• [PROBLEM STATEMENT]:
Lines to restate from the data below: from the one containing "not count, or" to the one containing "let rms := isqrt", both included. Give them again exactly, and only them.

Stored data
-- ==== Sys2Proof/Machine/Framing.lean ====
section
/-!
DEFINITION. Downstream framing (chapter 4): the start of a frame with its map, messages, stamp and containers, the sampling of the PLOAM ring,
late maps and underruns.
-/

namespace Sys2Proof.Machine

/-- A framing event: bit `f` of TREE_FRM_STATUS and source FRAMING (Table 15.4). -/
def State.framing (f : Field) (t : Nat) (s : State) : State := s.put f t 1 |>.raiseTree t 2

/-- The die runs below the speed floor (R25, R371): its governor's speed fault. -/
def State.speedFault (d : Nat) (s : State) : State := s.put SEG_GOV_STATUS.SPEED_FAULT d 1 |>.raise d 2272

/-- A tree counter (Table 4.17). -/
def State.treeCnt (t k n : Nat) (s : State) : State := s.bump TREE_CNT.COUNT (t * 8 + k) n

/-- The number of the downstream frame of a tree that begins now: network time less the tree's phase offset, and plus TAU on a protected
tree of a standby, or of the active that it became (R32, R328). The command comes at a frame boundary, so the nearest one counts. -/
def State.frameNow (s : State) (t : Nat) : Nat :=
  let tau : Int := if s.standbyFor t || (s.pair.tauHeld && (s.tree t).shared) then toSigned 32 (s.get PEER_TIME.TAU 0) * 1000 / 256 else 0
  let ps : Int := (s.nowNs * 1000 : Nat) + tau - toSigned 24 (s.get PEER_TREE.DS_OFFSET_PS t)
  ((ps + 62500000) / 125000000 % 2 ^ 32).toNat

/-- The code of a set's line mode (Table 4.1): 0 Twill, 1 50G-PON, 2 XGS-PON. -/
def State.lineCode (s : State) (t k : Nat) : Nat := if k = 1 then 2 else if s.twill t k then 0 else 1

/-- Symbols of a downstream frame of a set, and the line bits in each (R70, R65). -/
def frameSymbols (code : Nat) : Nat := if code = 2 then 1244160 else 6220800

/-- The frame being sent ends (R91, R93): its line is complete, with what the injector did to it, and its levels have left if its transmitter is lit. XGEM
frames that no longer fit begin the next frame (log entry 61). -/
def State.closeFrame (t k : Nat) (s : State) : State :=
  let x := s.setOf t k
  match x.head with
  | none => s
  | some h =>
    let code := s.lineCode t k
    let (now, later) := fitFrames (infoBytes code - Config.fsTrailerBytes - h.header.length) x.body
    let bits := injectBits x.flips (frameBits code h.count (fsFrame code h.header now) h.stamp)
    let four := code == 0
    let levels := injectLevels four x.flips (if four then fourLevels bits else nrzLevels bits)
    s.modSet t k (fun y => { y with head := none, body := later, flips := [] }) |>.emitTree t k (.line t k h.frame levels)

/-- A frame's head is held while it is sent; the superframe count of the PSBd goes on by one (R93). -/
def State.openFrame (t k n : Nat) (structs : List Nat) (ploam : List Ploam) (stamp : Option Nat) (s : State) : State :=
  s.modSet t k fun x =>
    { x with head := some ⟨n, x.count, Config.fsHeader (s.lineCode t k) structs ploam, stamp⟩, count := (x.count + 1) % 2 ^ 51 }

/-- A frame's time of a tree in test (R85, R86): the generator drives the transmitter of its set with its pattern, mapped as line bits are; on Twill the
precoder follows PRECODE and runs on from the generator's start. -/
def State.testFrame (t k n : Nat) (s : State) : State :=
  let p := s.get TREE_PAT_CTRL.GEN_PATTERN t
  if s.get TREE_PAT_CTRL.GEN_SET t ≠ k || p = 0 || 4 < p then s
  else
    let code := s.lineCode t k
    let four := code == 0
    let g := (s.tree t).gen.getD (patStart p)
    let (bits, g') := patternRun p (s.get TREE_PAT_USER.PATTERN t) (frameSymbols code * if four then 2 else 1) g
    let flips := (s.setOf t k).flips
    let bits := injectBits flips bits
    let ps := if s.flag TREE_PAT_CTRL.PRECODE t then precode g.prev (grayIndices bits) else grayIndices bits
    let levels := injectLevels four flips (if four then ps.map levelOf else nrzLevels bits)
    s.modTree t (fun x => { x with gen := some { g' with prev := ps.getLastD 0 } }) |>.modSet t k (fun x => { x with flips := [] })
      |>.emitTree t k (.line t k n levels)

/-- The frame stamp of a Twill frame (Table 4.3). A protected tree names the pair (R327). -/
def State.frameStamp (s : State) (t : Nat) (m : Map) : Nat :=
  let device := if (s.tree t).shared then s.get PEER_CTRL.PAIR_DEVICE 0 else s.get PKG_IDENT.DEVICE_ID 0
  let quiet := m.grants.any fun g => g.kind == .quiet
  let profiles := (List.range 4).foldl (fun v p => v + m.profiles.getD p 0 % 2 ^ 14 * 2 ^ (58 - 14 * p)) 0
  let body := m.frame % 2 ^ 32 * 2 ^ 96 + device % 1024 * 2 ^ 86 + t % 64 * 2 ^ 80 + ofBool quiet * 2 ^ 72
    + s.get TREE_RNG_CTRL.CHIFFON_EN t * 2 ^ 73 + profiles
  0x9E3B51C628F4D70A * 2 ^ 128 + body + crc16 112 (body / 2 ^ 16)

/-- Insertion by line port (R171). -/
def insertByPort (o : CircOut) : List CircOut → List CircOut
  | [] => [o]
  | x :: rest => if o.port < x.port then o :: x :: rest else x :: insertByPort o rest

/-- A container sent as one SDU of its line port, fragmented as its length needs, and counted where it leaves (R171, R185). -/
def State.sendContainer (t k : Nat) (s : State) (o : CircOut) : State :=
  let f : Frame := { bytes := o.bytes, length := o.bytes.length, domain := o.domain, tree := t, set := k, linePort := o.port }
  let s' := s.sendRest f f.bytes |>.passBytes (dieOf t) (2 * (t % 8) + k) o.bytes.length
  if s.get (txState k) t = 2 && (s.setOf t k).body.length < (s'.setOf t k).body.length then s'.circCnt o.circuit 0 1 else s'

/-- The containers of frame N leave in ascending order of line port, directly behind the FS header and the messages (R171). -/
def State.sendContainers (t k n : Nat) (s : State) : State :=
  let due := (s.setOf t k).containers.filter fun o => o.frame == n
  let waiting := (s.setOf t k).body
  let s := s.modSet t k fun x => { x with body := [], containers := x.containers.filter fun o => wrapSub 32 o.frame n < 2 ^ 31 && o.frame != n }
  let s := (due.foldl (fun l o => insertByPort o l) []).foldl (fun s o => State.sendContainer t k s o) s
  s.modSet t k fun x => { x with body := x.body ++ waiting }

/-- Key work of a tree at the start of its frame, once for each frame number (R33, R260). -/
def State.keysAt (t n : Nat) (s : State) : State :=
  if s.keyFrame.get ⟨t, 0⟩ 0 = n + 1 then s else { s with keyFrame := s.keyFrame.set ⟨t, 0⟩ 0 (n + 1) }.keyBoundary t n

/-- INDEX of every line port of a set starts again with the frame (R256). -/
def State.restartIndex (t k : Nat) (up : Bool) (s : State) : State :=
  { s with xgemIndex := s.xgemIndex.filter fun e => !(e.1.n == 2 * t + ofBool up && s.get LPORT.SET (lpAt t e.1.i) == k) }

/-- The numbers of the frame being sent and of the upstream frame being received, which begins 750 µs after its downstream frame (R111). -/
def State.countFrame (t k n : Nat) (s : State) : State :=
  s.modSet t k fun x =>
    if n = (x.dsFrame + 1) % 2 ^ 32 then { x with dsFrame := n }
    else { x with dsFrame := n, upFrame := wrapSub 32 n 6, counted := false, lit := false }

/-- Frame N of a set sent (R94): the rest of a frame that was started (R25), key work, containers, map, messages, stamp and counters. -/
def State.sendFrame (t k n : Nat) (s : State) : State :=
  let s := s.endSending t k |>.closeFrame t k |>.countFrame t k n |>.restartIndex t k false |>.keysAt t n |>.countStarved t k
  let x := s.setOf t k
  let m : Map := (x.maps.find? fun m => m.frame == n).getD { frame := n, empty := true, profiles := s.profileWords t }
  let s := s.modSet t k fun x => { x with maps := x.maps.filter (fun m => wrapSub 32 m.frame n < 2 ^ 31 && m.frame != n), sampled := [], took := false }
  let s := x.sampled.foldl (fun (s : State) m => s.ploamSent t k m) s
  let structs := m.grants.map fun g => s.structWord t k g
  let stamp := if s.twill t k then some (s.frameStamp t m) else none
  let s := s.emitTree t k (.dsFrame t k n structs x.sampled stamp) |>.openFrame t k n structs x.sampled stamp |>.sendContainers t k n
  if s.get (txState k) t = 2 then
    s.treeCnt t 0 1 |>.treeCnt t 3 x.sampled.length |>.treeCnt t 7 (dsCodewords (s.lineCode t k))
  else s

/-- On a standby, at the start of frame N: its own build of N + 1 is used where no mirrored map of it has come (Table 14.7). -/
def State.shadowUsed (t k n : Nat) (s : State) : State :=
  if !s.standbyFor t then s
  else
    let s := if s.pair.mirrored.contains (t, k, (n + 1) % 2 ^ 32) then s else s.peerCnt 3 1
    s.modPair fun p => { p with mirrored := p.mirrored.filter fun x => !(x.1 == t && x.2.1 == k) || 2 ^ 31 ≤ wrapSub 32 n x.2.2 }

/-- DOWNSTREAM_FRAME_START (R94): network time reaches `at0`, the start of a downstream frame of the set; the framer of a tree that is not
OFF sends the frame, or builds it unsent while its transmitter is dark or muted. -/
def execDownstreamFrameStart (t k : Nat) (at0 : NetTime) (s : State) : Result :=
  tellRanging t s <|
  let s := s.setTime at0.sec at0.frac
  let n := s.frameNow t
  if !(s.liveSets t).contains k || s.get DMK_TREE_STATE.STATE t = 0 then .next s
  else if (s.tree t).test then .next (s.testFrame t k n)
  else .next (s.shadowUsed t k n |>.sendFrame t k n)

/-- TX_DARK_AT_SHUTDOWN (R72): a tree in SHUTTING is dark behind the last frame whose map was delivered. -/
def execTxDarkAtShutdown (t : Nat) (s : State) : Result :=
  .next (if s.get DMK_TREE_STATE.STATE t = 3 then
    s.closeFrame t 0 |>.closeFrame t 1 |>.darken t |>.modTree t fun x => { x with txShut := true } else s)

/-- PLOAM_RING_SAMPLE (R94): up to 4 messages of the ring are taken for the next frame, those that go in one frame together (R135); a standby sends none
(R329). -/
def execPloamRingSample (t k : Nat) (s : State) : Result :=
  if s.standbyFor t then .next s
  else .next (s.modSet t k fun x =>
    let n := sampleCount x.ploamDown (4 - x.sampled.length)
    { x with sampled := x.sampled ++ x.ploamDown.take n, ploamDown := x.ploamDown.drop n, took := true })

/-- The map of frame N of a set goes empty (R161): its contexts are gone and its units return. -/
def State.emptyMap (t k n : Nat) (s : State) : State :=
  let old : Option Map := (s.setOf t k).maps.find? fun m => m.frame == n
  let m : Map := { frame := n, empty := true, profiles := (old.map fun m => m.profiles).getD (s.profileWords t) }
  let s := s.modSet t k fun x => { x with maps := (x.maps.filter fun m => m.frame != n) ++ [m] }
  let s := s.dropContexts t k n
  ((old.map fun m => m.grants).getD []).foldl (fun s g => State.returnGrant t n s g) s

/-- LATE_MAP (R23, R161): the map of the frame after the one being sent is not complete in the slice; an empty one goes in its place. -/
def execLateMap (t k : Nat) (s : State) : Result :=
  let n := ((s.setOf t k).dsFrame + 1) % 2 ^ 32
  let s := s.emptyMap t k n
  let d := dieOf t
  let flags := (s.devRead d (s.recordAt t k n + 4) 1).headD 0
  .next (s.grantCnt t 13 1 |>.devWrite d (s.recordAt t k n + 4) [setBit flags 1] |>.treeCnt t 1 1 |>.framing TREE_FRM_STATUS.LATE_MAP t)

/-- DS_UNDERRUN (R25): the FIFO is empty; idle encapsulation fills the codeword, and a cut-through frame that was started ends as a fragment behind the
`come` bytes of it that had come. -/
def execDsUnderrun (t k come : Nat) (s : State) : Result :=
  .next (s.treeCnt t 2 1 |>.framing TREE_FRM_STATUS.DS_UNDERRUN t |>.speedFault (dieOf t) |>.cutSending t k come)

end Sys2Proof.Machine
end

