-- ==== Sys2Proof/Machine/Bursts.lean ====
section
/-!
DEFINITION. Upstream bursts (chapters 3, 4, 11): threshold learning (R81), the delimiter search (R100), outcomes (R102, R103), defect runs (R105),
and the XGEM frames of a VALID burst with their keys, checks and sequence tags (R255 to R259, R272, R331).
-/

namespace Sys2Proof.Machine

/-! ### The preamble (R81) -/

/-- A burst of four levels, as RATE of its context says (Table 3.6). -/
def fourRate (c : BurstCtx) : Bool := c.rate == 0

/-- The values of the last 64 preamble symbols (R97; the recommendation's preamble on a standard set). -/
def preambleTail (c : BurstCtx) : List Nat :=
  if fourRate c then preambleSymbols 64 else (Config.stdPreamble c.rate c.delim).map fun b => if b then 3 else 0

/-- The measured means of a burst's levels. -/
def burstMeans (c : BurstCtx) (b : Burst) : List LevelSum := levelSums (fourRate c) (preambleTail c) b.pre

/-- The measured levels teach thresholds: they rise strictly over a span of at least 256. -/
def burstAccepted (c : BurstCtx) (b : Burst) : Bool := levelsAccepted (burstMeans c b)

/-- The thresholds in force for a context's format: three, or the middle one alone. -/
def usedThresholds (c : BurstCtx) (th : List Nat) : List Nat := if fourRate c then th else [th.getD 1 0]

/-- The thresholds that decide a burst's symbols (R81): those of its own preamble, or those it was acquired with. -/
def burstThresholds (l : Loaded) (b : Burst) : List Nat :=
  if burstAccepted l.ctx b then levelThresholds (burstMeans l.ctx b) else usedThresholds l.ctx l.th

/-- The preamble of a burst measured: a rejected measurement is counted. -/
def State.measure (t : Nat) (c : BurstCtx) (b : Burst) (s : State) : State :=
  if burstAccepted c b then s else s.addSat TREE_OPT_DET.LEARN_REJECT_COUNT t 1

/-- The fields of a terminal that a burst's thresholds teach. -/
def taughtFields (c : BurstCtx) : List Field :=
  if fourRate c then [TREE_RX_TERM.TH_LOW, TREE_RX_TERM.TH_MID, TREE_RX_TERM.TH_HIGH] else [TREE_RX_TERM.TH_MID]

/-- The learned state of terminal `n` moves a quarter step toward the thresholds of a decoded burst, or takes them (R81). The RLM of an NRZ
burst is not stated: a free value (log entry 20). -/
def State.learn (t n : Nat) (c : BurstCtx) (b : Burst) (s : State) : State :=
  let i := termAt t n
  let means := burstMeans c b
  let valid := s.flag TREE_RX_TERM.VALID i
  let s := ((taughtFields c).zip (levelThresholds means)).foldl (fun (s : State) e =>
    let old : Int := s.get e.1 i
    s.put e.1 i (if valid then (old + Int.tdiv ((e.2 : Int) - old) 4).toNat else e.2)) s
  let s := s.put TREE_RX_TERM.VALID i 1 |>.put TREE_RX_TERM.RX_POWER i b.power |>.put TREE_RX_TERM.SNR i (levelSnr b.pre means)
  match levelRlm means with
  | some r => s.put TREE_RX_TERM.RLM i r
  | none => s.put TREE_RX_TERM.RLM i s.free |>.useFree

/-- Whether a burst teaches its terminal: accepted, no codeword of it uncorrectable, and not barred by its context or by LEARN_FREEZE. Of a burst under FEC
some codeword was decoded at all (log entry 20). -/
def State.teaches (s : State) (t : Nat) (c : BurstCtx) (b : Burst) : Bool :=
  burstAccepted c b && (!c.fec || 0 < b.codewords) && b.uncorrectable == 0 && !c.noLearn && !s.flag TREE_OPT_CTRL.LEARN_FREEZE t

/-! ### The delimiter search and the outcome (R100 to R103) -/

/-- The outcome of a granted burst (Table 4.8). -/
inductive BurstOutcome where
  | lost
  | stampFail
  /-- The terminal that the stamp or header names; none where no terminal is bound to its ONU-ID. -/
  | misdirected (terminal : Option Nat)
  | valid (drift : Int)
  deriving DecidableEq, Repr

/-- The half-width of the search: the window of a micro-window or directed ranging grant (R119, R130); 24,883 symbols while a standby calibrates (R328);
else the context's window, kept within 4 to 64 (R100). -/
def State.searchWindow (s : State) (t : Nat) (c : BurstCtx) : Nat :=
  if c.ranging then c.window
  else if (s.tree t).calib.isSome then 24883 else min (max c.window 4) 64

/-- The delimiter that a burst's profile names, as symbol values (R98, R103). -/
def burstDelimiter (c : BurstCtx) : List Nat :=
  if fourRate c then delimiterSymbols c.delim else (Config.stdDelimiter c.rate c.delim).map fun b => if b then 3 else 0

/-- The most mismatches of a candidate: 6, or ⌊6 × L / 64⌋ of a standard delimiter of L bits (R100, R103). -/
def mismatchLimit (c : BurstCtx) : Nat := if fourRate c then 6 else 6 * (burstDelimiter c).length / 64

/-- The symbols of a burst as its thresholds decide them, from the first position searched on (R81). -/
def decided (l : Loaded) (b : Burst) : List Nat := b.samples.map fun x => decideSymbol (burstThresholds l b) x

/-- The mismatches at every position of a burst's search window (R100). -/
def burstPositions (w : Nat) (l : Loaded) (b : Burst) : List (Int × Nat) :=
  windowMismatches w (burstDelimiter l.ctx) (2 * w + 1) (decided l b)

/-- The symbols behind the delimiter of a candidate at `drift`. -/
def behindDelimiter (w : Nat) (l : Loaded) (b : Burst) (drift : Int) : List Nat :=
  (decided l b).drop (((w : Int) + drift).toNat + (burstDelimiter l.ctx).length)

/-- The 64 bits of the burst stamp behind a candidate: 32 symbols, decoded from the delimiter's last symbol on (R69, R99). -/
def stampBehind (w : Nat) (l : Loaded) (b : Burst) (drift : Int) : Nat :=
  let last := (decided l b).getD (((w : Int) + drift).toNat + 63) 0
  bitsValue ((unprecode last ((behindDelimiter w l b drift).take 32)).flatMap grayPair)

/-- A burst stamp judged (R102): its CRC, then its identity fields against the context's. -/
def judgeStamp (c : BurstCtx) (stamp : Nat) (drift : Int) : BurstOutcome :=
  if crc16 48 (stamp / 2 ^ 16 % 2 ^ 48) ≠ stamp % 2 ^ 16 then .stampFail
  else if bits stamp 56 8 = c.terminal && bits stamp 40 16 = c.frame % 2 ^ 16 && bits stamp 31 9 = c.grantIndex then .valid drift
  else .misdirected (some (bits stamp 56 8))

/-- The terminal of a set to which an ONU-ID is bound; one found in a quiet window and not admitted has none yet (R103). -/
def State.boundTo (s : State) (t k id : Nat) : Option Nat :=
  (List.range 256).find? fun n =>
    s.rngState t n != 0 && s.get TREE_RNG_TERM.SET (termAt t n) == k && s.onuId t n == id
      && !(s.rngState t n == 2 && s.get TREE_RNG_TERM.METHOD (termAt t n) == 0)

/-- What stands behind the candidate, judged: the burst stamp on a Twill set (R99, R102), the burst header on a standard set (R103). -/
def State.identify (s : State) (t k w : Nat) (l : Loaded) (b : Burst) (drift : Int) : BurstOutcome :=
  if s.twill t k then judgeStamp l.ctx (stampBehind w l b drift) drift
  else
    match Config.burstHeader l.ctx.rate ((behindDelimiter w l b drift).map fun p => p == 3) with
    | none => .stampFail
    | some id => if id = s.onuId t l.ctx.terminal then .valid drift else .misdirected (s.boundTo t k id)

/-- The outcome of a burst that is not lost by the part. -/
def State.outcome (s : State) (t k : Nat) (l : Loaded) (b : Burst) : BurstOutcome :=
  let w := s.searchWindow t l.ctx
  match search w (mismatchLimit l.ctx) (burstPositions w l b) with
  | none => .lost
  | some drift => s.identify t k w l b drift

/-! ### Micro-windows and directed ranging grants (R119, R130) -/

/-- What the ranging logic finds in a ranging grant: in a micro-window a VALID burst, its stamp checked; in a directed ranging grant the best candidate of
its span. The drift is in Twill symbols. -/
def State.rangeFound (s : State) (t k : Nat) (l : Loaded) (b : Burst) : RangeResult :=
  if l.ctx.noLearn then
    match s.outcome t k l b with
    | .valid drift => .found (twillSymbols l.ctx.rate drift) b.serial
    | _ => .nothing
  else
    match bestOf (mismatchLimit l.ctx) (burstPositions l.ctx.window l b) with
    | some drift => .found (twillSymbols l.ctx.rate drift) b.serial
    | none => .nothing

/-- What was found in a ranging grant of a terminal kept until its result is asked for; a quiet window's bursts come by themselves (R119). -/
def State.noteRange (t k : Nat) (c : BurstCtx) (r : RangeResult) (s : State) : State :=
  if c.window = 0xFFFF then s else s.modSet t k fun x => { x with ranged := (x.ranged.filter fun e => e.1 != c.terminal) ++ [(c.terminal, r)] }

/-! ### The residual's bursts (R124) -/

/-- The values of a Twill burst's symbols as its corrected bits, encoded again and precoded, give them: preamble, delimiter, stamp, FS burst. -/
def spanSymbols (c : BurstCtx) (stamp : Nat) (line : List Bool) : List Nat :=
  let front := preambleSymbols c.preamble ++ burstDelimiter c
  front ++ precode (front.getLastD 0) (grayIndices (wordBits 64 stamp ++ line))

/-- A received burst noted for the residual of its frame. -/
def State.noteSpan (t k : Nat) (l : Loaded) (b : Burst) (s : State) : State :=
  if !s.twill t k || !s.flag TREE_RNG_CTRL.CHIFFON_EN t then s
  else
    let c := l.ctx
    let w := s.searchWindow t c
    let o : Option Int := match if c.window = 0xFFFF then .lost else s.outcome t k l b with
      | .valid drift => some drift
      | _ => none
    let counts := o.isSome && b.uncorrectable == 0
    let drift := o.getD 0
    let x : Span := { first := (c.start : Int) + drift, stop := (c.start : Int) + drift + c.length, counts := counts, gain := l.gain,
                      means := burstMeans c b,
                      symbols := if counts then spanSymbols c (stampBehind w l b drift) b.line else [] }
    s.modSet t k fun y => { y with spans := y.spans ++ [x] }

/-- The level that a symbol of a burst stands for: the burst's measured mean of it. -/
def Span.level (x : Span) (n : Int) : Rat :=
  let m := x.means.getD (x.symbols.getD (n - x.first).toNat 0) ⟨0, 1⟩
  (m.sum : Rat) / m.count

/-- The residual of one sample (R124), `gain` the avalanche gain code in use between bursts; none where it is excluded: in a burst that does not count, or
in the 257 symbols of the fast reset behind a burst. -/
def residualAt (spans : List Span) (gain : Nat) (dark : Rat) (n : Int) (x : Nat) : Option Rat :=
  match spans.find? fun p => p.first ≤ n && n < p.stop with
  | some p => if p.counts then some ((x : Rat) / Config.avalancheGain p.gain - p.level n / Config.avalancheGain p.gain) else none
  | none => if spans.any fun p => p.stop ≤ n && n < p.stop + 257 then none else some ((x : Rat) / Config.avalancheGain gain - dark)

/-- The residual of a frame's samples (R124). The gain in use between bursts is that of the burst before (log entry 64). -/
def residual (spans : List Span) (dark : Rat) (samples : List Nat) : List (Option Rat) :=
  samples.mapIdx fun n x =>
    let before := (spans.filter fun p => p.stop ≤ (n : Int)).getLast?
    residualAt spans ((before.map fun p => p.gain).getD ((spans.head?.map fun p => p.gain).getD 0)) dark n x

/-- The residual of a frame measured (R124, Table 5.9): RES_RMS over the samples not excluded, EXCLUDED, and its half-chips, kept for the 14 frames that a
search may span. -/
def State.noteResidual (t : Nat) (samples : List Nat) (s : State) : State :=
  let x := s.setOf t 0
  let r := residual x.spans (Config.darkLevel t x.upFrame) samples
  let heard := r.filterMap id
  let square := (heard.map fun v => v * v).sum
  let rms := isqrt (256 * square / heard.length).floor.toNat
  s.put TREE_RNG_STATUS.RES_RMS t (min 65535 rms) |>.put TREE_RNG_STATUS.EXCLUDED t ((r.length - heard.length) * 100 / r.length)
    |>.modSet t 0 fun y => { y with spans := [], chips := (halfChips r :: y.chips).take 14 }

/-! ### Runs and counters (R104, R105, Table 4.18) -/

/-- A terminal counter. -/
def State.termCnt (t n k v : Nat) (s : State) : State := s.bump TREE_TCNT.COUNT (termAt t n * 16 + k) v

/-- A run raised by one, saturating at 15 (Table 4.15). -/
def State.stepRun (f : Field) (i : Nat) (s : State) : State := s.addSat f i 1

• [WRITTEN SOLUTION]:
/-- The residual of one sample (R124), `gain` the avalanche gain code in use between bursts; none where it is excluded: in a burst that does not count, or
in the 257 symbols of the fast reset behind a burst. -/
def residualAt (spans : List Span) (gain : Nat) (dark : Rat) (n : Int) (x : Nat) : Option Rat :=
  match spans.find? fun p => p.first ≤ n && n < p.stop with
  | some p => if p.counts then some ((x : Rat) / Config.avalancheGain p.gain - p.level n / Config.avalancheGain p.gain) else none
  | none => if spans.any fun p => p.stop ≤ n && n < p.stop + 257 then none else some ((x : Rat) / Config.avalancheGain gain - dark)

/-- The residual of a frame's samples (R124). The gain in use between bursts is that of the burst before (log entry 64). -/
def residual (spans : List Span) (dark : Rat) (samples : List Nat) : List (Option Rat) :=
  samples.mapIdx fun n x =>
    let before := (spans.filter fun p => p.stop ≤ (n : Int)).getLast?
    residualAt spans ((before.map fun p => p.gain).getD ((spans.head?.map fun p => p.gain).getD 0)) dark n x

/-- The residual of a frame measured (R124, Table 5.9): RES_RMS over the samples not excluded, EXCLUDED, and its half-chips, kept for the 14 frames that a
search may span. -/
def State.noteResidual (t : Nat) (samples : List Nat) (s : State) : State :=
  let x := s.setOf t 0
  let r := residual x.spans (Config.darkLevel t x.upFrame) samples
  let heard := r.filterMap id
  let square := (heard.map fun v => v * v).sum
  let rms := isqrt (256 * square / heard.length).floor.toNat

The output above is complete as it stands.